Reproduce the following entries verbatim, each one complete.

-------- Records shown

/-! ## Lamps (R77 to R84) -/

/-- The link contribution and the held link demand after an evaluation of a used lamp (R77, R78). -/
def linkFormed (s : State) (e : LampEntry) (r r' : LampRec) : Prop :=
  match e.link with
  | none => r'.contribution = none ∧ r'.held = r.held
  | some l =>
    (if (s.slotRec l.slot).condition = .good then
      r'.held = Demand.ofCode (bits (s.slotRec l.slot).accepted (2 * l.position) 2)
    else r'.held = r.held) ∧
    r'.contribution = some
      (if s.mode.mode = .limp then e.limp
      else if (s.slotRec l.slot).condition = .good then r'.held
      else match e.stale with
        | .off => .off
        | .on => .on
        | .flashSlow => .flashSlow
        | .hold => r'.held)

/-- A lamp's fault state is one that R88 and R89 report. -/
abbrev LampRec.faulty (r : LampRec) : Prop := r.fault = .open ∨ r.fault = .latchedOff

/-- An internal source other than the fault tell-tale demands a lamp ON: a watcher in ALARM (R50), the hours unit
(R114, R115) or the data fault (R14). -/
def internalDemand (s : State) (n : Fin 40) : Prop :=
  (∃ (c : Fin 8) (w : Watcher) (e : GaugeEntry), s.gaugeEntry c = some e ∧ s.gauges[c].alarm w = true ∧
    (e.watcher w).lamp = some n) ∨
  (∃ r, s.tables.rules = some r ∧
    ((r.prewarnLamp = some n ∧ ∃ d, (s.hours.driver d).alerts.prewarn = true) ∨
      (r.limitLamp = some n ∧ ∃ d, (s.hours.driver d).alerts.cdExceeded = true ∨
        (s.hours.driver d).alerts.ddExceeded = true) ∨
      (r.undeclaredLamp = some n ∧ s.hours.undeclared = true))) ∨
  (s.intake.dataFault = true ∧ ∃ q, s.tables.slots = some q ∧ q.dataFaultLamp = some n)

/-- The lamp is the fault tell-tale of the LAMP table in use (R72). -/
def tellTale (s : State) (n : Fin 40) : Prop := ∃ l, s.tables.lamp = some l ∧ l.faultTellTale = n

/-- The operating demand after a round of evaluations (R78, R88). The fault tell-tale's own source is raised while
the store is FAILED or a legal lamp is faulty; a legal lamp whose fault begins or ends in the round may be met before
or after that by the tell-tale's evaluation (log 12). -/
def operatingFits (s t : State) (n : Fin 40) (r' : LampRec) : Prop :=
  let alone := r'.contribution.getD .off
  let raised := alone.max .on
  (internalDemand s n ∨ (tellTale s n ∧ (s.store.failed = true ∨
      ∃ m : Fin 40, s.legal m = true ∧ s.lamps.recs[m].faulty ∧ t.lamps.recs[m].faulty)) →
    r'.operating = raised) ∧
  (¬internalDemand s n → (tellTale s n → s.store.failed = false ∧
      ∀ m : Fin 40, s.legal m = true → ¬s.lamps.recs[m].faulty ∧ ¬t.lamps.recs[m].faulty) →
    r'.operating = alone) ∧
  (r'.operating = alone ∨ r'.operating = raised)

----------------

▸ Expected answer:
/-! ## Lamps (R77 to R84) -/

/-- The link contribution and the held link demand after an evaluation of a used lamp (R77, R78). -/
def linkFormed (s : State) (e : LampEntry) (r r' : LampRec) : Prop :=
  match e.link with
  | none => r'.contribution = none ∧ r'.held = r.held
  | some l =>
    (if (s.slotRec l.slot).condition = .good then
      r'.held = Demand.ofCode (bits (s.slotRec l.slot).accepted (2 * l.position) 2)
    else r'.held = r.held) ∧
    r'.contribution = some
      (if s.mode.mode = .limp then e.limp
      else if (s.slotRec l.slot).condition = .good then r'.held
      else match e.stale with
        | .off => .off
        | .on => .on
        | .flashSlow => .flashSlow
        | .hold => r'.held)

/-- A lamp's fault state is one that R88 and R89 report. -/
abbrev LampRec.faulty (r : LampRec) : Prop := r.fault = .open ∨ r.fault = .latchedOff

/-- An internal source other than the fault tell-tale demands a lamp ON: a watcher in ALARM (R50), the hours unit
(R114, R115) or the data fault (R14). -/
def internalDemand (s : State) (n : Fin 40) : Prop :=
  (∃ (c : Fin 8) (w : Watcher) (e : GaugeEntry), s.gaugeEntry c = some e ∧ s.gauges[c].alarm w = true ∧
    (e.watcher w).lamp = some n) ∨
  (∃ r, s.tables.rules = some r ∧
    ((r.prewarnLamp = some n ∧ ∃ d, (s.hours.driver d).alerts.prewarn = true) ∨
      (r.limitLamp = some n ∧ ∃ d, (s.hours.driver d).alerts.cdExceeded = true ∨
        (s.hours.driver d).alerts.ddExceeded = true) ∨
      (r.undeclaredLamp = some n ∧ s.hours.undeclared = true))) ∨
  (s.intake.dataFault = true ∧ ∃ q, s.tables.slots = some q ∧ q.dataFaultLamp = some n)

/-- The lamp is the fault tell-tale of the LAMP table in use (R72). -/
def tellTale (s : State) (n : Fin 40) : Prop := ∃ l, s.tables.lamp = some l ∧ l.faultTellTale = n

/-- The operating demand after a round of evaluations (R78, R88). The fault tell-tale's own source is raised while
the store is FAILED or a legal lamp is faulty; a legal lamp whose fault begins or ends in the round may be met before
or after that by the tell-tale's evaluation (log 12). -/
def operatingFits (s t : State) (n : Fin 40) (r' : LampRec) : Prop :=
  let alone := r'.contribution.getD .off
  let raised := alone.max .on
  (internalDemand s n ∨ (tellTale s n ∧ (s.store.failed = true ∨
      ∃ m : Fin 40, s.legal m = true ∧ s.lamps.recs[m].faulty ∧ t.lamps.recs[m].faulty)) →
    r'.operating = raised) ∧
  (¬internalDemand s n → (tellTale s n → s.store.failed = false ∧
      ∀ m : Fin 40, s.legal m = true → ¬s.lamps.recs[m].faulty ∧ ¬t.lamps.recs[m].faulty) →
    r'.operating = alone) ∧
  (r'.operating = alone ∨ r'.operating = raised)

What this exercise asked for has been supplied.